Multimedia encoding

Pixels and resolution

An digital image is broken up into tiny elements called pixels. (That word was actually coined as a contraction of “picture element.”) A pixel is perceived as a solid color, and neighboring pixels can be different colors.

When we refer to the resolution of an image or a display device, we might be talking about two different things:

  • The number of pixels in the image. For example, a typical low-resolution computer screen might by 1024×768. This is 786,432 pixels total, or about three-fourths of a megapixel. An high-definition (HD) video image is 1920×1080, or about 2 megapixels. Digital cameras can produce 5 or 10 megapixels or so, which means the image is larger than you can fit on most screens.

  • Resolution can also refer to the density of the pixels in the display – usually referred to as pixels per inch (PPI) or dots per inch (DPI). Computer screens tend to be around 100 ppi, but some are larger. The Apple Retina brand displays are in the range 220–320 ppi. We can achieve much higher density using print on paper: a high-end laser print might be 1200 dpi or even higher. Projection screens are likely very low density, just because the same number of pixels are stretched over several feet. I’d estimate that our projection screen in class is under 20 ppi (about 1024 pixels spread across 5 feet).

Black and white

So how do we encode pixels as bits? The easiest case is when the image is completely black and white. That is, each pixel is either on or off. Then we can represent each pixel as exactly one bit.

On paper or a whiteboard, it’s sensible to let 0=off=white (the default background color) and 1=on=black (the color of your pen). So let’s draw an 8×8 pixel grid. We’ll fill in some pixels and leave others blank. This particular grid displays an alien from the early arcade game Space Invaders.

183C7EDBFF245AA5

183C7EDBFF245AA5

Since each pixel is exactly one bit, it’s trivial to represent this as a binary number. The top row is 00011000, followed immediately by the next row 00111100 and so on. You’d have to know in advance that these bits represent an image that fits in an 8×8 grid. Otherwise, we could precede it by two bytes to specify the grid size.

Again, binary strings are long so it’s nice to be able to abbreviate it using hexadecimal. This leads to a very natural encoding where you write 8,2,4,1 over each group of 4 pixels, and then convert the results. You can see the hexadecimal encoding to the right of the image. In fact, Googling this hex string – 183C7EDBFF245AA5 – currently leads you to one page: my blog post on this topic!

You should practice encoding and decoding icons like this. Here’s one example you can decode from the hex.

Sample decode problem

Sample decode problem

My solution is available; it’s a character from an 8×8 bitmap font. To practice further, decode these additional characters from that font:

  • 3C66703C0E663C00
  • 7E607C0606663C00
  • C6CCD8F0D8CCC600
  • 00663CFF3C660000
  • 0066ACD8366ACC00

You can also encode characters in hexadecimal based on this font image (zoom in with control-plus to see the 8×8 grids over each character).

You can also use the 1-bit per pixel encoding with color as long as each encoded image is one solid color. For example, in older versions of the Pac-Man game, the protagonist and each ghost are solid colors, even though the colors are all different. These shapes can still be encoded as 1 bit per pixel. (In class we’ll use my hexadecimal image workshop that adds color to the 1-bit per pixel encoding technique in a different way.)

Pac-Man game – each moving character is one solid color

Pac-Man game – each moving character is one solid color

A 1-bit per pixel display on campus

A 1-bit per pixel display on campus

Further exploration:

Color images

How would we combine multiple colors into the same image? As a brief detour, let’s explore what we mean by color.

What is color?

Color refers to the wavelength of light. We perceive short wavelengths as violet, and long wavelengths as red. In between are the usual spectrum of colors: orange, yellow, green, blue, etc. This range covers visible light, but there are also “colors” (other wavelengths) we can’t perceive at all. Light with longer wavelengths than red is infra-red, and with shorter wavelengths than violet is ultra-violet.

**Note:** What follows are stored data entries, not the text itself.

/-- The hub with a queue replaced. -/
def Hub.setQueue (h : Hub) (o q : Nat) (x : Queue) : Hub :=
  h.onFab (fun f => { f with queues := SMap.set (fun _ => Queue.empty) f.queues (qkey o q) x })

/-- The scheduler of an output: 0, 1, 2 for E, W, S; 3 for LOCAL (R170). -/
def schedOf (o : Nat) : Nat := if o < 3 then o else 3

/-- A scheduler's state. -/
def Hub.sched (h : Hub) : Nat → Sched
  | 0 => h.sch.s0
  | 1 => h.sch.s1
  | 2 => h.sch.s2
  | _ => h.sch.s3

/-- The hub with a scheduler's state replaced. -/
def Hub.setSched (h : Hub) (i : Nat) (x : Sched) : Hub :=
  { h with sch := match i with
      | 0 => { h.sch with s0 := x }
      | 1 => { h.sch with s1 := x }
      | 2 => { h.sch with s2 := x }
      | _ => { h.sch with s3 := x } }

/-- Cells queued in a queue. -/
def Hub.queueCells (h : Hub) (o q : Nat) : Nat := ((h.queue o q).items.map (fun d => h.pidCells d.pid)).sum

/-- The keys of an output's queues that hold a packet. -/
def Hub.queueKeys (h : Hub) (o : Nat) : List Nat :=
  (h.fab.queues.filter (fun e => decide (qkey o 0 ≤ e.1) && decide (e.1 < qkey (o + 1) 0) && !e.2.items.isEmpty)).map
    (fun e => e.1 - qkey o 0)

/-- Cells in use of a class at an output, FAB_OUSE (R168). -/
def Hub.outUse (h : Hub) (o : Nat) (c : Cls) : Nat :=
  (((h.queueKeys o).flatMap (fun q => (h.queue o q).items)).map
    (fun d => if d.cls = c then h.pidCells d.pid else 0)).sum

/-- The start tag of a queue that becomes non-empty (R177). -/
def startTag (f v : Nat) : Nat := if subMod (2 ^ 32) f v ≤ 2 ^ 24 then f else v

/-- A descriptor joins the tail of a queue (R149). -/
def Hub.push (h : Hub) (o q : Nat) (d : Desc) : Hub :=
  let x := h.queue o q
  let x' := if x.items.isEmpty then
      { x with items := [d], headAt := h.root, s := startTag x.f ((h.sched (schedOf o)).v.at d.cls), wasP := d.cls == .P }
    else { x with items := x.items ++ [d], wasP := d.cls == .P }
  h.setQueue o q x'

/-- A packet has reached the head of a non-empty queue (R177, R188). -/
def Hub.newHead (h : Hub) (x : Queue) : Queue := { x with headAt := h.root, s := x.f }

/-- The head descriptor leaves a queue. -/
def Hub.dropHead (h : Hub) (o q : Nat) : Hub :=
  let x := h.queue o q
  h.setQueue o q (h.newHead { x with items := x.items.drop 1 })

/-! ### Counters (R165, R166) -/

/-- The key of a counter by output, class and cause. -/
def cntKey (o : Nat) (c : Cls) (cause : Nat) : Nat := (o * 4 + c.ix) * 16 + cause

/-- A counter. -/
def Hub.cnt (h : Hub) (o : Nat) (c : Cls) (cause : Nat) : Nat := SMap.get (fun _ => 0) h.fab.cnt (cntKey o c cause)

/-- A counter advanced by one, saturating at 48 bits. -/
def Hub.bumpCnt (h : Hub) (o : Nat) (c : Cls) (cause : Nat) : Hub :=
  h.onFab (fun f => { f with cnt := SMap.set (fun _ => 0) f.cnt (cntKey o c cause) (satAdd top48 (h.cnt o c cause) 1) })

/-- A packet counted under a cause at an output, the CONTAINED causes 0x0–0x5 and 0xA logged at most once per second
for each output and cause (R166). -/
def Hub.count (h : Hub) (o q : Nat) (c : Cls) (cause : Nat) : Hub :=
  let h := h.bumpCnt o c cause
  if cause ≤ 5 ∨ cause = 10 then
    h.logLim 10 (0x10 + cause) o sevCT (o + q * 16) 0 (h.cnt o c cause % 2 ^ 32)
  else h

/-- The head packet of a queue is discarded under a cause. -/
def Hub.discardHead (h : Hub) (o q cause : Nat) : Hub :=
  match (h.queue o q).items with
  | [] => h
  | d :: _ => ((h.dropHead o q).count o q d.cls cause).release d.pid

/-- Every packet of a list of descriptors counted under a cause and released. -/
def Hub.discardAll (h : Hub) (o q cause : Nat) : List Desc → Hub
  | [] => h
  | d :: ds => ((h.count o q d.cls cause).release d.pid).discardAll o q cause ds

/-- The packets of a queue that `f` names leave it in queue order, counted under a cause. -/
def Hub.purge (h : Hub) (o q cause : Nat) (f : Packet → Option Nat → Bool) : Hub :=
  let x := h.queue o q
  let hit := fun (d : Desc) => match KMap.get? h.fab.pkts d.pid with | some s => f s.pkt s.orig | none => true
  let gone := x.items.filter hit
  let kept := x.items.filter (fun d => !hit d)
  if gone.isEmpty then h
  else
    let x' := { x with items := kept }
    let headGone := match x.items with | d :: _ => hit d | [] => false
    (h.setQueue o q (if headGone then h.newHead x' else x')).discardAll o q cause gone

/-! ### Admission (R150) -/

/-- Where one copy of a packet goes: output, queue, its WEST and WRAP bits, and whether it leaves cut-through and has passed
its expiry test (R158). -/
structure Target where
  out : Nat
  q : Nat
  west : Bool
  wrap : Bool
  tested : Bool
deriving DecidableEq, Repr

/-- The descriptor of one copy of a packet (R147). -/
def Target.desc (t : Target) (pid : Nat) (a : Acct) (p : Packet) : Desc := ⟨pid, a, t.west, t.wrap, p.cls, p.stamp, t.tested⟩

/-- The limit of a queue in cells (R153). -/
def Hub.queueLimit (h : Hub) (o q : Nat) (c : Cls) : Nat :=
  if o < 3 then
    match c with
    | .P => h.get R.FAB_QLIM_P_LIM
    | .M => h.get R.FAB_QLIM_M_LIM
    | .D => h.get R.FAB_QLIM_D_LIM
    | .B => h.get R.FAB_QLIM_B_LIM
  else h.get (R.FAB_TLIM_LIM q)

/-- Admission tests 4 and 5 (R150): the cause of a failure, or none. -/
def Hub.limitFail (h : Hub) (o q : Nat) (c : Cls) (n : Nat) : Option Nat :=
  if h.queueCells o q + n > h.queueLimit o q c then some 2
  else if h.outUse o c + n > h.get (R.FAB_OLIM_LIM o c.ix) then some 3
  else none

/-- Admission tests 2 to 5 for one copy (R150): the account of its descriptor, or the cause of the failure. -/
def Hub.admitTest (h : Hub) (p : Packet) (arr : Option Port) (first : Bool) (t : Target) : Except Nat Acct :=
  match arr with
  | some port =>
    match (if first then some (Acct.link port) else h.localDesc false) with
    | none => .error 5
    | some a =>
      match h.limitFail t.out t.q p.cls p.cells with
      | some c => .error c
      | none => .ok a
  | none =>
    match (if first then h.localCells p.cls p.cells else some .pool) with
    | none => .error 4
    | some _ =>
      match h.localDesc (p.cls == .M) with
      | none => .error 5
      | some a =>
        match h.limitFail t.out t.q p.cls p.cells with
        | some c => .error c
        | none => .ok a

/-- One more descriptor names a stored packet. -/
def Hub.addRef (h : Hub) (pid : Nat) : Hub :=
  match KMap.get? h.fab.pkts pid with
  | none => h
  | some s => h.onFab (fun f => { f with pkts := KMap.put f.pkts pid { s with refs := s.refs + 1 } })

/-- A packet offered to its outputs one after another (R150): each copy that passes is queued, each that fails is
counted. Answers where the packet was stored, if any copy was. A link input's reserved descriptor goes to the first copy
that passes: R152 speaks of 'a second or later copy' and does not say which draws it when the first has failed test 4
or 5 (assumption 109, DESIGN CHOICE). -/
def Hub.enqueue (h : Hub) (p : Packet) (arr : Option Port) (orig : Option Nat) : Option Nat → List Target → Hub × Option Nat
  | pid?, [] => (h, pid?)
  | pid?, t :: ts =>
    match h.admitTest p arr pid?.isNone t with
    | .error cause => (h.count t.out t.q p.cls cause).enqueue p arr orig pid? ts
    | .ok a =>
      match pid? with
      | some pid => ((h.addRef pid).push t.out t.q (t.desc pid a p)).enqueue p arr orig pid? ts
      | none =>
        let acct := match arr with
          | some port => Acct.link port
          | none => (h.localCells p.cls p.cells).getD .pool
        let (h', pid) := h.store p p.cells acct arr orig
        ((h'.addRef pid).push t.out t.q (t.desc pid a p)).enqueue p arr orig (some pid) ts

/-! ### Policing (R154, R155) -/

/-- A policer that has seen nothing (R155). -/
def Pol.reset : Pol := ⟨0, 0, 0, 0⟩

/-- A tunnel's policer. -/
def Hub.pol (h : Hub) (n : Nat) : Pol := SMap.get (fun _ => Pol.reset) h.fab.pol n

/-- The hub with a tunnel's policer replaced. -/
def Hub.setPol (h : Hub) (n : Nat) (x : Pol) : Hub :=
  h.onFab (fun f => { f with pol := SMap.set (fun _ => Pol.reset) f.pol n x })

/-- The bucket's cap in token units (R154). -/
def Hub.polCap (h : Hub) (n : Nat) : Nat := h.get (R.POL_BURST_BURST n) * 4000000

/-- TUNC_BOUND_*n*.BINDING (R203). -/
def Hub.bindingShown (h : Hub) (n : Nat) : Nat := h.get (R.TUNC_BOUND_BINDING n)

/-- The binding that handles a local tunnel's packets: MODE, CLASS, ENDPOINT, ARG. While a change is pending, that is the
new one from the boundary of the old queue's output on (R30). -/
def Hub.binding (h : Hub) (n : Nat) : Nat :=
  match h.fab.sparge.bind Sparge.bind with
  | some c => if c.tunnel = n ∧ c.switched = true then c.binding else h.bindingShown n
  | none => h.bindingShown n

/-- MODE of the binding in force: 0 unbound, 1 DIRECT, 2 PROGRAM. -/
def Hub.bindMode (h : Hub) (n : Nat) : Nat := slice (h.binding n) 0 2

/-- CLASS of the binding in force. -/
def Hub.bindCls (h : Hub) (n : Nat) : Cls := Cls.ofIx (slice (h.binding n) 2 2)

/-- ENDPOINT of the binding in force. -/
def Hub.bindEnd (h : Hub) (n : Nat) : Nat := slice (h.binding n) 4 6

/-- ARG of the binding in force. -/
def Hub.bindArg (h : Hub) (n : Nat) : Nat := slice (h.binding n) 10 8

/-- Whether a tunnel's policer is active (R155): EN, or a binding of class P. -/
def Hub.polActive (h : Hub) (n : Nat) : Bool :=
  h.on (R.POL_CFG_EN n) || (h.bindMode n != 0 && h.bindCls n == .P)

/-- The bucket refilled at the RATE in force up to now (R154). -/
def Hub.polRefill (h : Hub) (n : Nat) : Pol :=
  let x := h.pol n
  { x with tokens := min (h.polCap n) (x.tokens + h.get (R.POL_RATE_RATE n) * (h.now - x.last)), last := h.now }

/-- Whether the policer would let a packet of `b` bytes through now. -/
def Hub.polConforms (h : Hub) (n b : Nat) : Bool :=
  !h.polActive n || decide ((h.polRefill n).tokens ≥ b * 4000000)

Apart from the wavelength spectrum, the anatomy of our eyes leads to another way to explain color. Your retina contains light-sensitive cells known as rods and cones. The rods are largely color-blind, but are sensitive to small amounts of light so they help with night vision. The cones come in three flavors, sensitive to different wavelengths. The wavelengths that generate a response overlap, so the “in-between” colors are perceived as combinations of multiple cones.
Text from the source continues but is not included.